The key to understanding matter is to understand attractive and interactive forces between atoms. Argon is a gas
at room temperature—it must be cooled to extremely low
temperatures to transition it into liquid form. An argon
atom interacts (attracts) very, very weakly with another
argon atom—so at room temperature, thermal fluctuations that randomly propel the atoms exceed attractive
forces that might result in coalescence to a solid material.
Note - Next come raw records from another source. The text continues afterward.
-- ==== Sys2Proof/Laws/Frame.lean ====
section
/-! SUPPORT. What the clocks of a frame do, phase by phase, and what a whole frame does. -/

namespace Sys2Proof.Machine

/-- What the local select becomes at the first falling edge of the DATA phase, for a selection `m` (R136). -/
def linkOf (c : Config) (m : Option Nat) : Bool := m.any (hasLink c)

/-- The select line that rises there (R140). -/
def linkRise (c : Config) (m : Option Nat) : List LineEvent :=
  match m with
  | some e => if hasLink c e then [.csRise e] else []
  | none   => []

/-- The forwarded clock of one data bit (R140). -/
def linkClock (c : Config) (m : Option Nat) (b : Bool) : List LineEvent :=
  match m with
  | some e => if hasLink c e then [.clock e b] else []
  | none   => []

/-- The select line that falls at the first falling edge of the DONE phase (R140). -/
def linkFall (c : Config) (m : Option Nat) : List LineEvent :=
  match m with
  | some e => if hasLink c e then [.csFall e] else []
  | none   => []

/-- What the master samples on a rising edge of the DATA phase that leaves `k` bits to be sampled, at observation instant
`i` (R75): the device's output while a device is selected, else the bit `k` of the chain `v`. -/
def seenAt (c : Config) (pins : List (Nat × Bool)) (m : Option Nat) (v : Option Data) (k i : Nat) :
    Option Bool :=
  match m with
  | some e =>
    if hasLink c e then some ((pins.lookup e).getD (Config.freeExtSdo e i)) else v.map fun x => x.getLsbD k
  | none => v.map fun x => x.getLsbD k

/-- What the master samples on `count` rising edges of the DATA phase, with `n` bits to be sampled before the first, from
observation instant `i` on (R75). -/
def seenBits (c : Config) (pins : List (Nat × Bool)) (m : Option Nat) (v : Option Data) :
    Nat → Nat → Nat → List (Option Bool)
  | _, _, 0         => []
  | n, i, count + 1 => seenAt c pins m v (n - 1) i :: seenBits c pins m v (n - 1) (i + 1) count

/-- The register file after the terminal edge (R97, R128). -/
def endRegs (c : Config) (regs : List (Nat × Data)) (m : Option Nat) (we : Bool) (d : Data) :
    List (Nat × Data) :=
  match m with
  | some e => if we && decide (kindOf c e = some .register) then committedRegs c regs e d else regs
  | none   => regs

/-- The commit the terminal edge records (R91, R128). -/
def endCommit (c : Config) (m : Option Nat) (we : Bool) (d : Data) : List TxEvent :=
  match m with
  | some e => if we && decide (kindOf c e = some .register) then [.writeCommit e d] else []
  | none   => []
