-- ==== Sys2Proof/Tests/Slice0.lean ====
section
/-! SUPPORT. The model's own tests. The expected results are those of spec/95_test_vectors.md and 30_encoding.md R88; the
section is named at each test. Then one witness for each statement that has hypotheses. -/

namespace Sys2Proof.Tests

open Sys2Proof.Machine

/-! ## Helpers -/

/-- The next state of an outcome, if it has one. -/
def nextOf (o : Host.Outcome State Fault Refusal) : Option State :=
  match o with
  | .next t    => some t
  | .fault _   => none
  | .refused _ => none

/-- The refusal of an outcome, if it has one. -/
def refusalOf (o : Host.Outcome State Fault Refusal) : Option Refusal :=
  match o with
  | .next _    => none
  | .fault _   => none
  | .refused r => some r

/-- The state with a burst as its one pending input. -/
def sending (bits : List Bool) (s : State) : State := { s with pending := [.burst bits] }

/-- The word the master reads: its samples from the ninth on. -/
def reads (t : State) : List (Option Bool) := t.sdoSeen.drop 8

/-- The samples that make up a word of 16 bits. -/
def word (v : BitVec 16) : List (Option Bool) := (msbFirst 16 v).map some

/-- S0 of 95_test_vectors.md section 0, with its `status` levels pinned, and PLL2, ATT1 and GRP driving 1. -/
def s0 : State :=
  { State.reset with statusPin := [(2, 0x5A5A#32), (3, 0x0F0F#32)], extSdoPin := [(6, true), (9, true), (12, true)] }

/-- S0 with a value in REG0. -/
def s0With (v : Data) : State := { s0 with regs := [(0, v), (1, 0#32), (3, 0#32)] }

/-- S0 with back-to-back framing. -/
def s0B2B : State := { s0 with cfg := { boardConfig with backToBack := true } }

/-- S0 under `ADDR_MAP = MEZZ`. -/
def s0Mezz : State := { s0 with cfg := boardConfigWith .mezz }

/-! ## WellFormed: what each check refuses -/

theorem test_wellFormed_refuses_wide_data : (Instr.regWr 0 0 0x10000#32).wellFormed boardConfig = false := by decide

theorem test_wellFormed_refuses_wide_data_of_each_row :
    (Instr.regRd 0 0 0x10000#32).wellFormed boardConfig = false ∧
    (Instr.pllXfer 0 0 false 0x10000#32).wellFormed boardConfig = false ∧
    (Instr.attXfer 0 0 false 0x10000#32).wellFormed boardConfig = false ∧
    (Instr.grpXfer 0 0 false 0x10000#32).wellFormed boardConfig = false ∧
    (Instr.mezXfer 0 0 false 0x10000#32).wellFormed (boardConfigWith .mezz) = false := by decide

theorem test_wellFormed_refuses_group_under_mezz :
    (Instr.grpXfer 0 0 false 0#32).wellFormed (boardConfigWith .mezz) = false := by decide

theorem test_wellFormed_refuses_mezz_under_group : (Instr.mezXfer 0 0 false 0#32).wellFormed boardConfig = false := by decide

theorem test_wellFormed_accepts : (Instr.regWr 7 3 0xFFFF#32).wellFormed boardConfig = true := by decide

/-! ## Decoding: words written out bit by bit from the table of R80 (address, then write-enable, then the data) -/

/-- `WR 0x70, 1`: address 1110000, we 1. -/
theorem test_decode_regWr : decode boardConfig
    ([true, true, true, false, false, false, false, true] ++ msbFirst 16 1#16) = .ok (.regWr 7 0 1) := by rfl

/-- `RD 2`: address 0000010, we 0. -/
theorem test_decode_regRd : decode boardConfig
    ([false, false, false, false, false, true, false, false] ++ msbFirst 16 0#16) = .ok (.regRd 0 2 0) := by rfl

/-- `PLL 2`: address 0000110, we 0. -/
theorem test_decode_pllXfer : decode boardConfig
    ([false, false, false, false, true, true, false, false] ++ msbFirst 16 0xA5#16) = .ok (.pllXfer 0 2 false 0xA5) := by rfl

/-- Address 0101010 (ATT2), we 1. -/
theorem test_decode_attXfer : decode boardConfig
    ([false, true, false, true, false, true, false, true] ++ msbFirst 16 0x3F#16) = .ok (.attXfer 2 2 true 0x3F) := by rfl

/-- Address 1111101 (GRP index 1), we 0. -/
theorem test_decode_grpXfer : decode boardConfig
    ([true, true, true, true, true, false, true, false] ++ msbFirst 16 5#16) = .ok (.grpXfer 7 1 false 5) := by rfl

/-- `MEZ 3`: address 0001111, we 0, under `ADDR_MAP = MEZZ`. -/
theorem test_decode_mezXfer : decode (boardConfigWith .mezz)
    ([false, false, false, true, true, true, true, false] ++ msbFirst 16 1#16) = .ok (.mezXfer 0 3 false 1) := by rfl

theorem test_decode_refuses_by_name :
    (decode boardConfig (List.replicate 23 false) = .error .short) ∧
    decode boardConfig (List.replicate 25 false) = .error .long := by exact ⟨rfl, rfl⟩

/-- The header byte is the lowest byte of a table word and goes first. -/
theorem test_decodeTableWord : decodeTableWord 24 0xEFBE01 = some (.regWr 0 0 0xBEEF) ∧
    decodeTableWord 8 0x0C = some (.pllXfer 0 2 false 0) := by exact ⟨rfl, rfl⟩

/-- The step that follows runs the placed word's transaction: `WR 3` of 0xABCD is committed. -/
theorem test_withFetchWord :
    ((nextOf (step (State.reset.withFetchWord 24 0xCDAB07))).map fun t => t.regs) =
      some [(0, 0#32), (1, 0#32), (3, 0xABCD#32)] := by decide +kernel

/-- 95 section 2.2.1. -/
theorem test_routes :
    [0x00#7, 0x70#7, 0x13#7, 0x25#7, 0x2A#7, 0x3C#7, 0x4E#7, 0x7D#7, 0x7F#7].map (route boardConfig) =
      [some 0, some 0, some 3, some 5, some 10, some 12, some 12, some 12, some 12] ∧
    [0x3C#7, 0x4E#7, 0x7D#7, 0x7F#7].map (route (boardConfigWith .mezz)) = [some 12, some 14, some 13, some 15] := by
  decide
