-- ==== Sys2Proof/Word.lean ====
section
/-! DEFINITION. The word types of the block (00_scope.md R8: data 8 bits, logical address 16 bits). -/

namespace Sys2Proof

/-- A data byte, also an 8-bit port number (00_scope.md R8). -/
abbrev Byte := BitVec 8

/-- A 16-bit logical address or register pair (00_scope.md R8). -/
abbrev Word := BitVec 16

end Sys2Proof
end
A titanium atom strongly interacts with another titanium
atom. Extremely high temperatures are required to vaporize titanium and liberate those atoms from each other. The
understanding of matter is an appreciation of interactive
forces between atoms.
What holds those atoms and molecules together to make
a strong nylon fiber or a cell membrane, or a hard, brittle
hydroxyapatite ceramic, or a sheet of gold, or a drop of
water? Even in the early 18th century, Isaac Newton was
pondering this issue: “There are therefore Agents in Nature
able to make the Particles of Bodies stick together by very
strong Attractions.”
Entropy consideration would say these molecules and
atoms should “fly apart” to increase randomness. However, there is an energy term contributing to the stability
of the ensemble leading to a negative Gibbs free energy,
which, according to the second law of thermodynamics, should make such solids energetically favorable (of
course, we intuitively know this). Thus we must examine
this energy term. We know of just four attractive forces
in this universe:
• Gravitational
• Weak nuclear
• Strong nuclear
• Electromagnetic
Gravity holds us to the surface of the planet Earth
(a massive body), but the gravitational potential energy of
two argon atoms is only about 10−52 J, 30 orders of magnitude weaker than is observed for intermolecular forces.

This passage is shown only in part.